-- ==== Sys2Proof/Safety.lean ====
section
/-! DEFINITION. The terms in which claims speak: what each command reads (30_encoding.md R88), which runs the
host and the environment make quiet, what a bus trace and a PHY register space look like after a transaction
(40_register_access.md R109 to R116), and the invariant of the machine. -/

namespace Sys2Proof.Safety

open Sys2Proof.Machine

/-! Operands -/

/-- The order of the sub-operations in CONFIGURE (R150). -/
def subopOrder : List Instr :=
  [.setlink, .setclksh, .setclkdly, .setimped, .setfifo, .setgpio, .setled, .setmdix, .setidle, .setdspeq,
   .fldfix]

/-- The operand registers a command reads (R88); CONFIGURE's are the union over its sub-operations. -/
def operandsRead : Instr → List Operand
  | .rdd => [.aAddr]
  | .wrd => [.aAddr, .aVal]
  | .rmwd => [.aAddr, .aMask, .aVal]
  | .rdx => [.aAddr]
  | .wrx => [.aAddr, .aVal]
  | .rmwx => [.aAddr, .aMask, .aVal]
  | .ident => [.pOui, .pModel, .pRev]
  | .linksup => [.pLinkMode]
  | .setlink => [.pLinkMode]
  | .setclksh => [.pTxShift, .pRxShift]
  | .setclkdly => [.pTxDelay, .pRxDelay]
  | .setimped => [.pImped]
  | .setfifo => [.pFifo]
  | .setgpio => [.pGpio0, .pGpio1]
  | .setled => [.pLed0, .pLed1, .pLed2, .pLed3]
  | .setmdix => [.pMdixEn]
  | .setidle => [.pIdleThr]
  | .setdspeq => []
  | .fldfix => []
  | .setloop => [.pLoopEn]
  | .configure =>
    [.pLinkMode, .pTxShift, .pRxShift, .pTxDelay, .pRxDelay, .pImped, .pFifo, .pGpio0, .pGpio1, .pLed0,
     .pLed1, .pLed2, .pLed3, .pMdixEn, .pIdleThr]
  | .reset => []
  | .isrstdone => []

/-- The index of a host-visible register, as the table of R22 lists it. -/
def registerIndex : HostReg → BitVec 8
  | .cmd => 0x00
  | .status => 0x01
  | .rval => 0x02
  | .rbool => 0x03
  | .rstate => 0x04
  | .operand .aAddr => 0x08
  | .operand .aMask => 0x09
  | .operand .aVal => 0x0A
  | .operand .pTxShift => 0x10
  | .operand .pRxShift => 0x11
  | .operand .pTxDelay => 0x12
  | .operand .pRxDelay => 0x13
  | .operand .pFifo => 0x14
  | .operand .pImped => 0x15
  | .operand .pGpio0 => 0x16
  | .operand .pGpio1 => 0x17
  | .operand .pLed0 => 0x18
  | .operand .pLed1 => 0x19
  | .operand .pLed2 => 0x1A
  | .operand .pLed3 => 0x1B
  | .operand .pIdleThr => 0x1C
  | .operand .pMdixEn => 0x1D
  | .operand .pLoopEn => 0x1E
  | .operand .pLinkMode => 0x1F
  | .operand .pOui => 0x20
  | .operand .pModel => 0x21
  | .operand .pRev => 0x22

/-- The width of an operand register (R22). -/
def operandWidth : Operand → Nat
  | .aAddr | .aMask | .aVal => 16
  | .pTxShift | .pRxShift | .pMdixEn | .pLoopEn => 1
  | _ => 32

/-- The host has written every operand register the command reads (R193). -/
def operandsWritten (i : Instr) (s : State) : Prop := ∀ o ∈ operandsRead i, o ∉ s.unwritten

/-- The host-fault mark after a command has read these operand registers (R58). -/
def faultAfter (s : State) (os : List Operand) : Bool := s.hostFault || os.any fun o => s.unwritten.contains o

/-! Environments -/

/-- A transport event that ENV_REF carries out, with no step of the environment's own before it. -/
def quiet : Draw where
  moves := []
  fail := none
  lands := false
  value := none

/-- The environment's choices for the `n`-th of the coming transport events (R76; log entry 4). -/
def drawAt (s : State) (n : Nat) : Draw := (s.env[n]?).getD (Config.freeDraw (s.tick + n))

/-- The next `n` transport events are quiet ones, and ENV_REF knows what the PHY holds. -/
def quietFor (n : Nat) (s : State) (rest : List Draw) : Prop :=
  s.env = List.replicate n quiet ++ rest ∧ s.phy.lost = false

/-- None of the next `n` transport events fails, whatever else the environment does (R76). -/
def succeedsFor (n : Nat) (s : State) : Prop := n ≤ s.env.length ∧ ∀ d ∈ s.env.take n, d.fail = none

/-- In none of the next `n` transport events does the environment take a step of its own. -/
def stillFor (n : Nat) (s : State) : Prop := n ≤ s.env.length ∧ ∀ d ∈ s.env.take n, d.moves = []

/-- The PHY when the environment has taken its steps before the next transport event. -/
def phyAfterMoves (s : State) (d : Draw) : Phy := d.moves.foldl (Phy.move s.rm) s.phy

/-! Bus events and traces -/

/-- The event completed. -/
def completed : BusEvent → Bool
  | .read _ _ _ | .write _ _ _ => true
  | .readFailed _ _ _ | .writeFailed _ _ _ _ => false

/-- The kind of a failed event. -/
def failedKind : BusEvent → Option Kind
  | .readFailed _ _ k | .writeFailed _ _ _ k => some k
  | .read _ _ _ | .write _ _ _ => none

/-- The device address of an event. -/
def eventDevice : BusEvent → Nat
  | .read dev _ _ | .readFailed dev _ _ | .write dev _ _ | .writeFailed dev _ _ _ => dev

/-- The value a completed read returned. -/
def readResult : BusEvent → Option Word
  | .read _ _ v => some v
  | .readFailed _ _ _ | .write _ _ _ | .writeFailed _ _ _ _ => none

/-- The direct register an event writes, or tries to write. -/
def writtenTo : BusEvent → Option Direct5
  | .write _ a _ | .writeFailed _ a _ _ => some a
  | .read _ _ _ | .readFailed _ _ _ => none

/-- The selection writes of an extended access (R109). -/
def selectTrace (dev : Nat) (rm : RegMap) (x : Ext16) : List BusEvent :=
  [.write dev rm.mmdCtl rm.mmdAddrWord, .write dev rm.mmdData x, .write dev rm.mmdCtl rm.mmdDataWord]

/-- The trace of a completed `RdLoc` that read `v` (R116). -/
def readTrace (dev : Nat) (rm : RegMap) (v : Word) : RegLoc → List BusEvent
  | .direct a => [.read dev a v]
  | .ext x => selectTrace dev rm x ++ [.read dev rm.mmdData v]

/-- The trace of a completed `WrLoc` (R116). -/
def writeTrace (dev : Nat) (rm : RegMap) (v : Word) : RegLoc → List BusEvent
  | .direct a => [.write dev a v]
  | .ext x => selectTrace dev rm x ++ [.write dev rm.mmdData v]

/-- The trace of a completed `RmwLoc` that read `cur` and wrote `new` (R116). -/
def rmwTrace (dev : Nat) (rm : RegMap) (cur new : Word) : RegLoc → List BusEvent
  | .direct a => [.read dev a cur, .write dev a new]
  | .ext x => selectTrace dev rm x ++ [.read dev rm.mmdData cur, .write dev rm.mmdData new]

/-- The `STATUS` word of TransportFailure with kind `k` (R173). -/
def transportStatus (k : Kind) : Word := (k.setWidth 16 <<< 8) ||| 0x0002

/-- An event as it stands in the trace when it fails with kind `k`. -/
def failEvent : BusEvent → Kind → BusEvent
  | .read dev a _, k => .readFailed dev a k
  | .write dev a v, k => .writeFailed dev a v k
  | .readFailed dev a k', _ => .readFailed dev a k'
  | .writeFailed dev a v k', _ => .writeFailed dev a v k'

/-- A trace is a planned one cut short by the failure of one of its events (R105). -/
def cutShort (plan t : List BusEvent) (k : Kind) : Prop :=
  ∃ n e, plan[n]? = some e ∧ t = plan.take n ++ [failEvent e k]

/-- A command ended with its plan carried out, for the values its reads returned, and STATUS OK; or with the plan
cut short by a failure of kind `k`, and STATUS TransportFailure(k). -/
def endsAs {α : Type} (plan : α → List BusEvent) (t : State) : Prop :=
  (∃ read, t.trace = plan read ∧ t.status = 0x0000) ∨
    (∃ read k, cutShort (plan read) t.trace k ∧ t.status = transportStatus k)

/-- `n(loc)` of R157: the selection writes a location needs. -/
def selections : RegLoc → Nat
  | .direct _ => 0
  | .ext _ => 3

/-! The PHY after a transaction under ENV_REF -/

/-- After the selection of an extended register (R109, R117), or nothing for a direct one. -/
def selected (rm : RegMap) (l : RegLoc) (p : Phy) : Phy :=
  match l with
  | .direct _ => p
  | .ext x => { p.setDirect rm.mmdCtl rm.mmdDataWord with xa := x }

/-- The PHY registers a bus trace stores to under ENV_REF (R78), from the word in the MMD control register and the
latch at its start: a direct register, or the latched extended one in data mode. A failed write, which is the last
event of its trace, counts as a store, since it may have taken effect (R173). -/
def storesTo (rm : RegMap) : Word → Word → List BusEvent → List RegLoc
  | _, _, [] => []
  | ctl, xa, e :: t =>
    match e with
    | .read _ _ _ | .readFailed _ _ _ => storesTo rm ctl xa t
    | .write _ a v | .writeFailed _ a v _ =>
      if a = rm.mmdData then
        if ctl = rm.mmdAddrWord then storesTo rm ctl v t
        else if ctl = rm.mmdDataWord then .ext xa :: storesTo rm ctl xa t
        else storesTo rm ctl xa t
      else .direct a :: storesTo rm (if a = rm.mmdCtl then v else ctl) xa t

/-- After a transaction that wrote `v` to a location (the strap bit keeps its value, log entry 11). -/
def stored (rm : RegMap) (l : RegLoc) (v : Word) (p : Phy) : Phy := (selected rm l p).store rm l v

/-- From PHY `p` to `p'` the location took the value `w` (the strap register in every bit but its read-only one, R36,
log entry 11) and nothing else changed, but that an extended access leaves the MMD pair selecting its register
(R117). -/
def storesOnly (rm : RegMap) (l : RegLoc) (w : Word) (p p' : Phy) : Prop :=
  p'.reg l = (if l = .ext rm.strap then (w &&& ~~~rm.fldStrapBit) ||| (p.reg l &&& rm.fldStrapBit) else w) ∧
    (∀ l', l' ≠ l → l' ≠ .direct rm.mmdCtl ∨ selections l = 0 → p'.reg l' = p.reg l') ∧
    (∀ x, l = .ext x → p'.direct rm.mmdCtl = rm.mmdDataWord ∧ p'.xa = x) ∧
    (selections l = 0 → p'.xa = p.xa) ∧ p'.lost = p.lost

/-- A successful command under a quiet environment: the operands it read, its bus trace, the PHY it leaves and
the choices still to come; everything else is as before it. -/
def afterOk (s : State) (os : List Operand) (t : List BusEvent) (p : Phy) (rest : List Draw) : State :=
  { s with
    status := 0x0000
    seq := .idle
    trace := t
    phy := p
    env := rest
    tick := s.tick + t.length
    hostFault := faultAfter s os }

/-- A command that ended with InvalidParameter before any transport event (R140, R172), in terms of the state `t` it
ended in: only STATUS, the bus trace and the host-fault mark may differ; SEQ ends at IDLE. -/
def afterInvalid (s t : State) : State :=
  { s with status := 0x0001, seq := .idle, trace := [], hostFault := t.hostFault }

/-- A successful masked update of one location under a quiet environment. -/
def afterRmw (s : State) (os : List Operand) (l : RegLoc) (m v : Word) (rest : List Draw) : State :=
  afterOk s os (rmwTrace s.devAddr s.rm (s.phy.reg l) ((s.phy.reg l &&& ~~~m) ||| (v &&& m)) l)
    (stored s.rm l ((s.phy.reg l &&& ~~~m) ||| (v &&& m)) s.phy) rest

/-- What a command that writes no result register but STATUS may change: STATUS, the bus trace, the PHY, one draw
for each of its events, and the host-fault mark; SEQ ends at IDLE. -/
def portOnly (s t : State) : State :=
  { s with
    status := t.status
    seq := .idle
    trace := t.trace
    phy := t.phy
    env := s.env.drop t.trace.length
    tick := s.tick + t.trace.length
    hostFault := t.hostFault }

/-! CONFIGURE as eleven commands -/

/-- Commands issued one after another until one ends with a result other than OK: the state it leaves, and all
their bus traces joined (R151 to R153). -/
def failFast : List Instr → State → State × List BusEvent
  | [], s => (s, [])
  | i :: is, s =>
    match exec i s with
    | .next t =>
      if t.status = 0x0000 then ((failFast is t).1, t.trace ++ (failFast is t).2) else (t, t.trace)
    | _ => (s, [])

/-- The commands of the list that `failFast` issues: all up to and with the first that does not end OK. -/
def issuedBy : List Instr → State → List Instr
  | [], _ => []
  | i :: is, s =>
    match exec i s with
    | .next t => if t.status = 0x0000 then i :: issuedBy is t else [i]
    | _ => [i]

/-- The operand registers a command issued in `s` that left `t` has read (R58, R88): WRD reads `A_VAL` only after its
address has passed the check (R107), WRX only at step 4 (R111), and CONFIGURE those of the sub-operations up to and
with the one that ends it; every other command reads all of its row of R88 first. Log entry 22. -/
def operandsReached (i : Instr) (s t : State) : List Operand :=
  match i with
  | .wrd => if t.trace = [] then [.aAddr] else [.aAddr, .aVal]
  | .wrx => if t.trace.length = 4 then [.aAddr, .aVal] else [.aAddr]
  | .configure => (issuedBy subopOrder s).flatMap operandsRead
  | i => operandsRead i

/-! The invariant -/

/-- Both register spaces of the PHY are in canonical form. -/
def memoryCanonical (s : State) : Prop := s.phy.d.wf 32 ∧ s.phy.x.wf 65536

/-- STATUS holds the word of a result (R32, R167). -/
def statusLegal (s : State) : Prop := ∃ r : Result, s.status = r.word

/-- The sequence has a transport event ahead. -/
def hasEvent : Act → Prop
  | .tr _ _ | .tw _ _ _ => True
  | _ => False

/-- What is left of a bus trace once it has carried the body of a sub-operation to its `return`; nothing if it ends
before that (R151). -/
def pastReturn : Act → List BusEvent → Option (List BusEvent)
  | .fin e, t => if e.result = .ok then some t else none
  | .use _ p, t => pastReturn p t
  | .sub _ p, t => pastReturn p t
  | .tr _ f, t =>
    match t with
    | .read _ _ v :: t' => pastReturn (f v) t'
    | _ => none
  | .tw _ _ p, t =>
    match t with
    | .write _ _ _ :: t' => pastReturn p t'
    | _ => none

/-- How many of these bodies, one after another, a bus trace has carried to their `return` (R30, R151). -/
def completedSubops : List Act → List BusEvent → Nat
  | [], _ => 0
  | p :: ps, t =>
    match pastReturn p t with
    | some t' => completedSubops ps t' + 1
    | none => 0

/-- The `k` of SEQ that R30 gives the command with opcode `op`: in CONFIGURE one more for each sub-operation the bus
trace has finished with OK, so the index of the one in progress; outside CONFIGURE 0. The bodies are those of the
sub-operations' own commands, in the order of R150. -/
def subopReached (op : Opcode) (s : State) : Nat :=
  if op = encode .configure then completedSubops (subopOrder.map fun i => (commandOf i s).act) s.trace else 0

/-- While a command is in progress SEQ names it, its `k` is the index of the sub-operation the bus trace has reached (0
outside CONFIGURE), its `s` is the number of events in the bus trace, and that trace leads to a further event of the
command (R30). -/
def seqAgrees (s : State) : Prop :=
  match s.seq with
  | .idle => True
  | .running op k n =>
    k ≤ 10 ∧ k = subopReached op s ∧ n = s.trace.length ∧
      ∃ i, op = encode i ∧ ∃ p, (commandOf i s).act.after s.devAddr s.trace = some p ∧ hasEvent p.pending

/-- The machine's invariant. -/
def Inv (s : State) : Prop := memoryCanonical s ∧ statusLegal s ∧ seqAgrees s

end Sys2Proof.Safety
end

◆ ◆ ◆ ◆ ◆ ◆ ◆

### Try it
Using the listing above, copy exactly the line that contains "env := rest", the line that contains "s with status", and each line that falls between them.

### Task result
    env := rest
    tick := s.tick + t.length
    hostFault := faultAfter s os }

/-- A command that ended with InvalidParameter before any transport event (R140, R172), in terms of the state `t` it
ended in: only STATUS, the bus trace and the host-fault mark may differ; SEQ ends at IDLE. -/
def afterInvalid (s t : State) : State :=
  { s with status := 0x0001, seq := .idle, trace := [], hostFault := t.hostFault }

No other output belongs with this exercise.